It starts with you - a technical leader whos passionate about data pipelines, data modeling, and growing high-performing teams. You care about data quality, business logic correctness, and delivering trusted data products to analysts, data scientists, and AI systems. Youll lead the Data Engineering team in building ETL/ELT pipelines, dimensional models, and quality frameworks that turn raw data into actionable intelligence.
If you want to lead a team that delivers the data products powering mission-critical AI systems, join mission - this role is for you.
:Responsibilities
Lead and grow the Data Engineering team - hiring, mentoring, and developing engineers while fostering a culture of ownership and data quality.
Define the data modeling strategy - dimensional models, data marts, and semantic layers that serve analytics, reporting, and ML use cases.

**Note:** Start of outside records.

theorem exec_jsr (off11 : BitVec 11) : exec (.jsr off11) s = .next (s.link.setPc (s.pc + sext off11)) := rfl

/-- BaseR is read from the linked state (41_control.md R164). -/
theorem exec_jsrr (uHi : BitVec 2) (baseR : Reg) (uLo : BitVec 6) :
    exec (.jsrr uHi baseR uLo) s = .next (s.link.setPc (s.link.getReg baseR)) := rfl

end Control

/-! BR and NOP. -/

/-- Settles O22: the test of BR is the mask bit of the flag (`taken_eq`), and NOP is the BR whose mask is 000. -/
theorem branchFollowsTheMaskBitOfCond : Obligations.BranchFollowsTheMaskBitOfCond := by
  unfold Obligations.BranchFollowsTheMaskBitOfCond
  intro nzp off9 s
  refine ⟨⟨_, exec_br s nzp off9, ?_, s.setPc_frame _⟩, _, exec_nop s, s.setPc_pc _, s.setPc_frame _⟩
  exact if_congr (Bool.eq_iff_iff.mp (taken_eq nzp s.cond)) rfl rfl

/-! JMP and RET. -/

/-- Settles O23. -/
theorem jumpGoesToTheBaseRegister : Obligations.JumpGoesToTheBaseRegister := by
  unfold Obligations.JumpGoesToTheBaseRegister
  intro uHi baseR uLo s
  exact ⟨⟨_, exec_jmp s uHi baseR uLo, s.setPc_pc _, s.setPc_frame _⟩, _, exec_ret s, s.setPc_pc _, s.setPc_frame _⟩

/-! JSR and JSRR. -/

/-- Settles O24. -/
theorem jsrLinksAndGoesToTheOffset : Obligations.JsrLinksAndGoesToTheOffset := by
  unfold Obligations.JsrLinksAndGoesToTheOffset
  intro off11 s
  exact ⟨_, exec_jsr s off11, s.link_setPc_effect _⟩

/-- Settles O25: the case BaseR = R7 is the read of R7 after the link (`State.link_getReg`). -/
theorem jsrrLinksBeforeReadingTheBase : Obligations.JsrrLinksBeforeReadingTheBase := by
  unfold Obligations.JsrrLinksBeforeReadingTheBase
  intro uHi baseR uLo s
  rw [← State.link_getReg]
  exact ⟨_, exec_jsrr s uHi baseR uLo, s.link_setPc_effect _⟩

end Sys2Proof.Machine
end

section
/-! PROOFS. LD, LDI, LDR, LEA, ST, STI and STR (42_load_store.md): the bus reads an instruction makes, then one write of DR or
of memory. -/

namespace Sys2Proof.Machine

/-! The two ends of an instruction after its bus reads: `Reads` gives what they leave alone. -/

theorem KeepsRun.trans {s u t : State} (h : KeepsRun s u) (h' : KeepsRun u t) : KeepsRun s t := by
  obtain ⟨hrun, hfault, hpending, hparams⟩ := h
  obtain ⟨hrun', hfault', hpending', hparams'⟩ := h'
  exact ⟨hrun'.trans hrun, hfault'.trans hfault, hpending'.trans hpending, hparams'.trans hparams⟩

section AfterReads
variable {s u : State} {l : List Word}

theorem Reads.keepsRun (h : Reads s l u) : KeepsRun s u :=
  ⟨h.frame.run, h.frame.fault, h.frame.pending, h.frame.params⟩

/-- The whole effect of a load: DR and the flags are written, memory and the input queue are those the reads leave. -/
theorem Reads.writeResult_effect (h : Reads s l u) (dr : Reg) (v : Word) :
    WritesResult s (u.writeResult dr v) dr v ∧ KeepsMem u (u.writeResult dr v)
      ∧ (u.writeResult dr v).consoleIn = u.consoleIn ∧ (u.writeResult dr v).pc = s.pc
      ∧ (u.writeResult dr v).consoleOut = s.consoleOut ∧ KeepsRun s (u.writeResult dr v) := by
  obtain ⟨⟨hvalue, hcond, hregs⟩, hpc, hmem, ⟨hin, hout⟩, hrun⟩ := u.writeResult_effect dr v
  exact ⟨⟨hvalue, hcond, fun r hr => (hregs r hr).trans (h.getReg r)⟩, hmem, hin, hpc.trans h.frame.pc,
    hout.trans h.frame.out, h.keepsRun.trans hrun⟩

/-- The whole effect of a store: one word of the memory the reads leave is written, and no register and no flag. -/
theorem Reads.busWrite_effect (h : Reads s l u) (a v : Word) :
    (∀ b : Word, (u.busWrite a v).rawRead b = if b = a then v else u.rawRead b)
      ∧ (u.busWrite a v).consoleIn = u.consoleIn ∧ (u.busWrite a v).pc = s.pc ∧ (u.busWrite a v).cond = s.cond
      ∧ KeepsRegs s (u.busWrite a v) [] ∧ (u.busWrite a v).consoleOut = s.consoleOut
      ∧ KeepsRun s (u.busWrite a v) := by
  obtain ⟨hmem, hpc, hcond, hregs, ⟨hin, hout⟩, hrun⟩ := memWriteStoresOneWord u a v
  exact ⟨hmem, hin, hpc.trans h.frame.pc, hcond.trans h.frame.cond, fun r hr => (hregs r hr).trans (h.getReg r),
    hout.trans h.frame.out, h.keepsRun.trans hrun⟩

end AfterReads

/-! What each instruction reads and writes. -/

section Exec
variable (r baseR : Reg) (off9 : BitVec 9) (off6 : BitVec 6) (s : State)

theorem exec_ld : exec (.ld r off9) s = .next (s.loadFrom r (s.pc + sext off9)) := rfl

theorem exec_ldi :
    exec (.ldi r off9) s
      = .next ((s.busRead (s.pc + sext off9)).2.loadFrom r (s.busRead (s.pc + sext off9)).1) := rfl

theorem exec_ldr : exec (.ldr r baseR off6) s = .next (s.loadFrom r (s.getReg baseR + sext off6)) := rfl

theorem exec_lea : exec (.lea r off9) s = .next (s.writeResult r (s.pc + sext off9)) := rfl

theorem exec_st : exec (.st r off9) s = .next (s.busWrite (s.pc + sext off9) (s.getReg r)) := rfl

theorem exec_sti :
    exec (.sti r off9) s
      = .next ((s.busRead (s.pc + sext off9)).2.busWrite (s.busRead (s.pc + sext off9)).1 (s.getReg r)) := rfl

theorem exec_str : exec (.str r baseR off6) s = .next (s.busWrite (s.getReg baseR + sext off6) (s.getReg r)) := rfl

end Exec

/-! The loads. -/

/-- Settles O26. -/
theorem ldLoadsFromThePcOffset : Obligations.LdLoadsFromThePcOffset := by
  unfold Obligations.LdLoadsFromThePcOffset
  intro dr off9 s
  exact ⟨_, exec_ld dr off9 s, (Reads.one _).writeResult_effect dr _⟩

/-- Settles O27: a pointer that came from KBSR is READY or 0, so of the two reads at most one polls (`exec_consoleStep`). -/
theorem ldiLoadsThroughThePointer : Obligations.LdiLoadsThroughThePointer := by
  unfold Obligations.LdiLoadsThroughThePointer
  intro dr off9 s
  have hexec := exec_ldi dr off9 s
  obtain ⟨hresult, hmem, hin, hrest⟩ := (Reads.two (s := s) (s.pc + sext off9)).writeResult_effect dr _
  exact ⟨_, _, _, hexec, rfl, hresult, hmem, hin, (exec_consoleStep hexec).input_cons, hrest⟩

/-- Settles O28. -/
theorem ldrLoadsFromTheBaseOffset : Obligations.LdrLoadsFromTheBaseOffset := by
  unfold Obligations.LdrLoadsFromTheBaseOffset
  intro dr baseR off6 s
  exact ⟨_, exec_ldr dr baseR off6 s, (Reads.one _).writeResult_effect dr _⟩

/-! LEA. -/

/-- Settles O29. -/
theorem leaWritesTheAddress : Obligations.LeaWritesTheAddress := by
  unfold Obligations.LeaWritesTheAddress
  intro dr off9 s
  exact ⟨_, exec_lea dr off9 s, s.writeResult_effect dr _⟩

/-! The stores. -/

/-- Settles O30. -/
theorem stStoresAtThePcOffset : Obligations.StStoresAtThePcOffset := by
  unfold Obligations.StStoresAtThePcOffset
  intro sr off9 s
  exact ⟨_, exec_st sr off9 s, memWriteStoresOneWord s _ _⟩

/-- Settles O31: SR is read before the pointer's bus read, which leaves the registers alone. -/
theorem stiStoresThroughThePointer : Obligations.StiStoresThroughThePointer := by
  unfold Obligations.StiStoresThroughThePointer
  intro sr off9 s
  exact ⟨_, _, _, exec_sti sr off9 s, rfl, (Reads.one _).busWrite_effect _ _⟩

/-- Settles O32. -/
theorem strStoresAtTheBaseOffset : Obligations.StrStoresAtTheBaseOffset := by
  unfold Obligations.StrStoresAtTheBaseOffset
  intro sr baseR off6 s
  exact ⟨_, exec_str sr baseR off6 s, memWriteStoresOneWord s _ _⟩

end Sys2Proof.Machine
end

section
/-! PROOFS. The words written out in 95_test_vectors.md. -/

namespace Sys2Proof.Machine

/-- Settles O3: each word is the encoding of its instruction, which is well-formed (`decode_of_encode`). -/
theorem specWordsDecodeAsWritten : Obligations.SpecWordsDecodeAsWritten := by
  unfold Obligations.SpecWordsDecodeAsWritten
  and_intros <;> exact decode_of_encode rfl rfl

end Sys2Proof.Machine
end

section
/-! PROOFS. TRAP: the link, the dispatch and the fatal vectors (43_trap.md R210, R212, R220, R222). -/

namespace Sys2Proof.Machine

/-! The link. -/

/-- The link writes R7 alone (10_state.md R31). -/
theorem State.link_keepsRegs (s : State) : KeepsRegs s s.link [7] := fun r hr => by
  rw [State.link_getReg, if_neg (List.ne_of_not_mem_cons hr)]

theorem State.link_getReg_zero (s : State) : s.link.getReg 0 = s.getReg 0 := s.link_keepsRegs 0 (by decide)

/-- A service's frame, with the link before it. -/
theorem ServiceFrame.keepsRegs {s t : State} (h : ServiceFrame s.link t) : KeepsRegs s t [0, 7] := fun r hr => by
  obtain ⟨h0, h7⟩ := List.ne_and_not_mem_of_not_mem_cons hr
  rw [h.regs r h0, s.link_keepsRegs r h7]

theorem ServiceFrame.keepsMem {s t : State} (h : ServiceFrame s t) : KeepsMem s t := fun a => by
  rw [State.rawRead, h.mem, State.rawRead]

/-- What every TRAP leaves alone, and the link it keeps, whatever its vector (43_trap.md R212, R222). -/
theorem exec_trap_frame {i : Instr} {s t : State} {v : BitVec 8} (h : exec i s = .next t) (hv : trapVector i = some v) :
    KeepsMem s t ∧ t.pc = s.pc ∧ t.getReg 7 = s.pc ∧ KeepsRegs s t [0, 7] ∧ t.params = s.params := by
  cases exec_effect h with
  | service v' p hd hv' hl hs hp ht =>
    obtain ⟨hframe, -⟩ := s.serve_frame p
    rw [← ht] at hframe
    exact ⟨hframe.keepsMem, hframe.pc, exec_link h hl, hframe.keepsRegs, hframe.params⟩
  | badVector u v' hi hp ht =>
    subst hi ht
    exact ⟨fun _ => rfl, rfl, exec_link h rfl,
      fun r hr => s.link_keepsRegs r (List.ne_and_not_mem_of_not_mem_cons hr).2, rfl⟩
  | _ => cases hv.symm.trans ‹trapVector i = none›

/-! The dispatch. -/

/-- A vector from 0x20 to 0x25 runs its service after the link, by TRAP's name or by the service's own (43_trap.md R210). -/
theorem exec_service {i : Instr} {s t : State} {v : BitVec 8} (h : exec i s = .next t) (hv : trapVector i = some v)
    (hlo : 0x20 ≤ v.toNat) (hhi : v.toNat ≤ 0x25) : ∃ p, serviceOf v = some p ∧ t = s.link.serve p := by
  cases exec_effect h with
  | service v' p hd hv' hl hs hp ht =>
    obtain rfl : v' = v := Option.some.inj (hv'.symm.trans hv)
    exact ⟨p, hp, ht⟩
  | badVector u v' hi hp ht =>
    subst hi
    obtain rfl : v' = v := Option.some.inj hv
    have hout := (serviceOf_eq_none_iff v').1 hp
    omega
  | _ => cases hv.symm.trans ‹trapVector i = none›

/-- Settles O34: every TRAP keeps the link (`exec_trap_frame`), and a service's own word runs as TRAP with its vector. -/
theorem trapLinksAndDispatches : Obligations.TrapLinksAndDispatches := by
  unfold Obligations.TrapLinksAndDispatches
  intro u v s
  obtain ⟨t, h⟩ := exec_total (.trap u v) s
  obtain ⟨hmem, hpc, hseven, hregs, -⟩ := exec_trap_frame h rfl
  obtain ⟨-, -, -, -, -, -, -, hgetc, hout, hputs, hin, hputsp, hhalt⟩ :=
    unusedBitsAndAliasesDoNotChangeExecution s 0 0 0 0 0 u 0 0
  exact ⟨t, h, hseven, hpc, hmem, hregs, fun hv => by rw [← hgetc, ← hv, h], fun hv => by rw [← hout, ← hv, h],
    fun hv => by rw [← hputs, ← hv, h], fun hv => by rw [← hin, ← hv, h], fun hv => by rw [← hputsp, ← hv, h],
    fun hv => by rw [← hhalt, ← hv, h]⟩

/-! The unrecognized vectors. -/

theorem exec_trap_of_no_service (u : BitVec 4) {v : BitVec 8} (h : serviceOf v = none) (s : State) :
    exec (.trap u v) s = .next (s.link.raiseTrap (encode (.trap u v)) v) := by
  rw [exec, execTrap, h]

/-- Settles O43: the error is raised in the linked state, whose `pc` is one past the word's address. -/
theorem unknownVectorIsFatalAfterTheLink : Obligations.UnknownVectorIsFatalAfterTheLink := by
  unfold Obligations.UnknownVectorIsFatalAfterTheLink
  intro u v s hv
  have h := exec_trap_of_no_service u ((serviceOf_eq_none_iff v).2 hv) s
  obtain ⟨hmem, hpc, hseven, -⟩ := exec_trap_frame h rfl
  exact ⟨_, h, rfl, rfl, hseven, s.link_keepsRegs, hpc, rfl, hmem, rfl, rfl⟩

end Sys2Proof.Machine
end

section
/-! PROOFS. GETC and IN: the blocking reads after the link (43_trap.md R213, R217; 10_state.md R50). -/

namespace Sys2Proof.Machine

/-- GETC echoes nothing, held or not. -/
theorem State.readGetc_consoleOut (s : State) : s.readGetc.consoleOut = s.consoleOut := by
  cases hc : s.consoleIn with
  | nil => rw [State.readGetc_nil hc, State.setPending_consoleOut]
  | cons b rest => rw [State.readGetc_cons hc, State.writeResult_consoleOut]

/-- A character read into R0: the byte's own number, and a flag that is never N (43_trap.md R213). -/
theorem State.writeResult_zext (s : State) (r : Reg) (b : Byte) :
    ((s.writeResult r (zext b)).getReg r).toNat = b.toNat
      ∧ (s.writeResult r (zext b)).cond = if b = 0x00#8 then .z else .p := by
  rw [State.writeResult_getReg_same, zext_toNat, State.writeResult_cond, condOf_zext]
  exact ⟨rfl, rfl⟩

theorem exec_getc (s : State) : exec .getc s = .next s.link.readGetc := rfl

theorem exec_inEcho (s : State) : exec .inEcho s = .next (s.link.consoleWrite s.params.promptText).readEcho := rfl

/-- Settles O35, by whether a byte waits: R7 is written before the read, R0 and the flags only by its end. -/
theorem getcReadsOneByteOrIsHeld : Obligations.GetcReadsOneByteOrIsHeld := by
  unfold Obligations.GetcReadsOneByteOrIsHeld
  intro s
  obtain ⟨hmem, hpc, hseven, hregs, hparams⟩ := exec_trap_frame (exec_getc s) rfl
  obtain ⟨hframe, hrun, -⟩ := s.link.readGetc_frame
  refine ⟨_, exec_getc s, hseven, hpc, hmem, s.link.readGetc_consoleOut, hrun, hframe.fault, hparams, ?_⟩
  cases hc : s.consoleIn with
  | nil =>
    rw [State.readGetc_nil (s := s.link) hc]
    exact ⟨hc, s.link_keepsRegs, rfl, rfl⟩
  | cons b rest =>
    rw [State.readGetc_cons (s := s.link) hc] at hregs ⊢
    obtain ⟨hzero, hcond⟩ := State.writeResult_zext { s.link with consoleIn := rest } 0 b
    exact ⟨rfl, hregs, hzero, hcond, rfl⟩

/-- Settles O40: as GETC's, in the state that has the prompt written. -/
theorem inPromptsReadsAndEchoes : Obligations.InPromptsReadsAndEchoes := by
  unfold Obligations.InPromptsReadsAndEchoes
  intro s
  obtain ⟨hmem, hpc, hseven, hregs, hparams⟩ := exec_trap_frame (exec_inEcho s) rfl
  obtain ⟨hframe, hrun, -⟩ := (s.link.consoleWrite s.params.promptText).readEcho_frame
  refine ⟨_, exec_inEcho s, hseven, hpc, hmem, hrun, hframe.fault, hparams, ?_⟩
  cases hc : s.consoleIn with
  | nil =>
    rw [State.readEcho_nil (s := s.link.consoleWrite s.params.promptText) hc]
    exact ⟨hc, rfl, s.link_keepsRegs, rfl, rfl⟩
  | cons b rest =>
    rw [State.readEcho_cons (s := s.link.consoleWrite s.params.promptText) hc] at hregs ⊢
    obtain ⟨hzero, hcond⟩ := State.writeResult_zext
      (({ s.link.consoleWrite s.params.promptText with consoleIn := rest } : State).consoleWrite [b]) 0 b
    exact ⟨rfl, rfl, hregs, hzero, hcond, rfl⟩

Own ETL/ELT pipeline development using platform tooling - orchestrated workflows that extract from sources, apply business logic, and load into analytical stores.
Drive data quality as a first-class concern - validation frameworks, testing, anomaly detection, and SLAs for data freshness and accuracy.
Establish lineage and documentation practices - ensuring consumers understand data origins, transformations, and trustworthiness.
Partner with stakeholders to understand data requirements and translate them into well-designed data products.
Build and maintain data contracts with consumers - clear interfaces, versioning, and change management.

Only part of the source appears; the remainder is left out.